Exercise prompt:
With both ends included, repeat exactly the lines of the entries below from the one containing "(254 : Byte)" down to the one containing "4) := by decide", and no others.

Stored data:
== Segment start ==

/-- For the push, `finish` and every statement about a command to ENC in a run. -/
theorem witness_PushTakesOnePixelStep :
    (withCmd (.encPush ⟨1, 1, 1, 0⟩) encState).inputs = [.cmd (.encPush ⟨1, 1, 1, 0⟩)] ∧ encState.enc.status = .run ∧
      ∀ hb, encState.frm.phase ≠ .encoding hb :=
  ⟨rfl, rfl, (fun _ h => nomatch h)⟩

theorem witness_FinishFlushesTheRun :
    (withCmd .encFinish encState).inputs = [.cmd .encFinish] ∧ encState.enc.status = .run ∧
      ∀ hb, encState.frm.phase ≠ .encoding hb :=
  ⟨rfl, rfl, (fun _ h => nomatch h)⟩

theorem witness_EncCountsARepeatedPixel :
    encReady.run + 1 ≠ 62 ∧ ({ encReady with run := 61 } : Enc).run + 1 = 62 := by decide

theorem witness_EncEmitsIndex :
    (⟨0, 0, 0, 0⟩ : Pixel) ≠ encAfter100.prev ∧
      encAfter100.cache[pixelHash ⟨0, 0, 0, 0⟩] = ⟨0, 0, 0, 0⟩ := by decide +kernel

/-- V-ENC-1 and V-ENC-2: both bounds. -/
theorem witness_EncEmitsDiff :
    ((⟨98, 98, 98, 255⟩ : Pixel) ≠ encAfter100.prev ∧ encAfter100.cache[pixelHash ⟨98, 98, 98, 255⟩] ≠ ⟨98, 98, 98, 255⟩ ∧
        255 = encAfter100.prev.a ∧ delta 98 encAfter100.prev.r = -2) ∧
      ((⟨101, 101, 101, 255⟩ : Pixel) ≠ encAfter100.prev ∧
        encAfter100.cache[pixelHash ⟨101, 101, 101, 255⟩] ≠ ⟨101, 101, 101, 255⟩ ∧
        delta 101 encAfter100.prev.r = 1) := by decide +kernel

/-- V-ENC-15: the largest LUMA. -/
theorem witness_EncEmitsLuma :
    (⟨138, 131, 138, 255⟩ : Pixel) ≠ encAfter100.prev ∧
      encAfter100.cache[pixelHash ⟨138, 131, 138, 255⟩] ≠ ⟨138, 131, 138, 255⟩ ∧ 255 = encAfter100.prev.a ∧
      delta 131 encAfter100.prev.g = 31 ∧ delta 138 encAfter100.prev.r = 31 + 7 := by decide +kernel

/-- V-ENC-9: just outside LUMA. -/
theorem witness_EncEmitsRgb :
    (⟨132, 132, 132, 255⟩ : Pixel) ≠ encAfter100.prev ∧
      encAfter100.cache[pixelHash ⟨132, 132, 132, 255⟩] ≠ ⟨132, 132, 132, 255⟩ ∧ 255 = encAfter100.prev.a ∧
      delta 132 encAfter100.prev.g = 32 := by decide +kernel

/-- V-ENC-17. -/
theorem witness_EncEmitsRgba :
    (⟨100, 100, 100, 254⟩ : Pixel) ≠ encAfter100.prev ∧
      encAfter100.cache[pixelHash ⟨100, 100, 100, 254⟩] ≠ ⟨100, 100, 100, 254⟩ ∧
      (254 : Byte) ≠ encAfter100.prev.a := by decide +kernel

theorem witness_EncNeverFails :
    encState.enc.status ≠ .fault ∧
      shows (step (withCmd .encFinish encState)) (fun t => t.enc.status == .done) = true := by decide +kernel

theorem witness_EncodeHeaderLayout :
    ((4 : Byte) = 3 ∨ (4 : Byte) = 4) ∧ ((1 : Byte) = 0 ∨ (1 : Byte) = 1) ∧ ¬((2 : Byte) = 0 ∨ (2 : Byte) = 1) ∧
      ¬((5 : Byte) = 3 ∨ (5 : Byte) = 4) := by decide

theorem witness_HeaderRoundTrip : standardConfig.magic.length = 4 := by decide

/-- V-HDR-8, 9, 10, 11, 12: one for each clause. -/
theorem witness_DecodeHeaderFailsInOrder :
    (List.replicate 13 (0 : Byte)).length ≠ 14 ∧ standardConfig.magic ≠ [0x71, 0x6F, 0x69, 0x67] ∧
      standardConfig.magic = [0x71, 0x6F, 0x69, 0x66] ∧ ¬((5 : Byte) = 3 ∨ (5 : Byte) = 4) ∧
      ¬((2 : Byte) = 0 ∨ (2 : Byte) = 1) ∧ ([0, 0, 0, 0] : List Byte) = [0, 0, 0, 0] := by decide

/-- V-FILE-3, V-FILE-4, and a legal geometry with an illegal channel count. -/
theorem witness_EncodeFailsInOrder :
    (0 : BitVec 32).toNat * (5 : BitVec 32).toNat = 0 ∧ 3 ≠ (2 : BitVec 32).toNat * (2 : BitVec 32).toNat ∧
      ([⟨0, 0, 0, 0⟩] : List Pixel).length = (1 : BitVec 32).toNat * (1 : BitVec 32).toNat ∧
      encodeHeader standardConfig ⟨1, 1, 5, 0⟩ = .error .badChannels :=
  ⟨by decide, by decide, by decide, rfl⟩

theorem witness_UnreadBytesAreIgnored :
    decodeTokens standardConfig [0x6A] 1 = some (.ok [⟨0, 0, 0, 0⟩]) := by decide +kernel

theorem witness_FileRoundTrip :
    standardConfig.Legal ∧
      ([⟨0, 0, 0, 0⟩] : List Pixel).length = (1 : BitVec 32).toNat * (1 : BitVec 32).toNat ∧
      ([⟨0, 0, 0, 0⟩] : List Pixel) ≠ [] ∧ ((3 : Byte) = 3 ∨ (3 : Byte) = 4) ∧ ((1 : Byte) = 0 ∨ (1 : Byte) = 1) := by
  decide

== Segment end ==

Result of the task:
      (254 : Byte) ≠ encAfter100.prev.a := by decide +kernel

theorem witness_EncNeverFails :
    encState.enc.status ≠ .fault ∧
      shows (step (withCmd .encFinish encState)) (fun t => t.enc.status == .done) = true := by decide +kernel

theorem witness_EncodeHeaderLayout :
    ((4 : Byte) = 3 ∨ (4 : Byte) = 4) ∧ ((1 : Byte) = 0 ∨ (1 : Byte) = 1) ∧ ¬((2 : Byte) = 0 ∨ (2 : Byte) = 1) ∧
      ¬((5 : Byte) = 3 ∨ (5 : Byte) = 4) := by decide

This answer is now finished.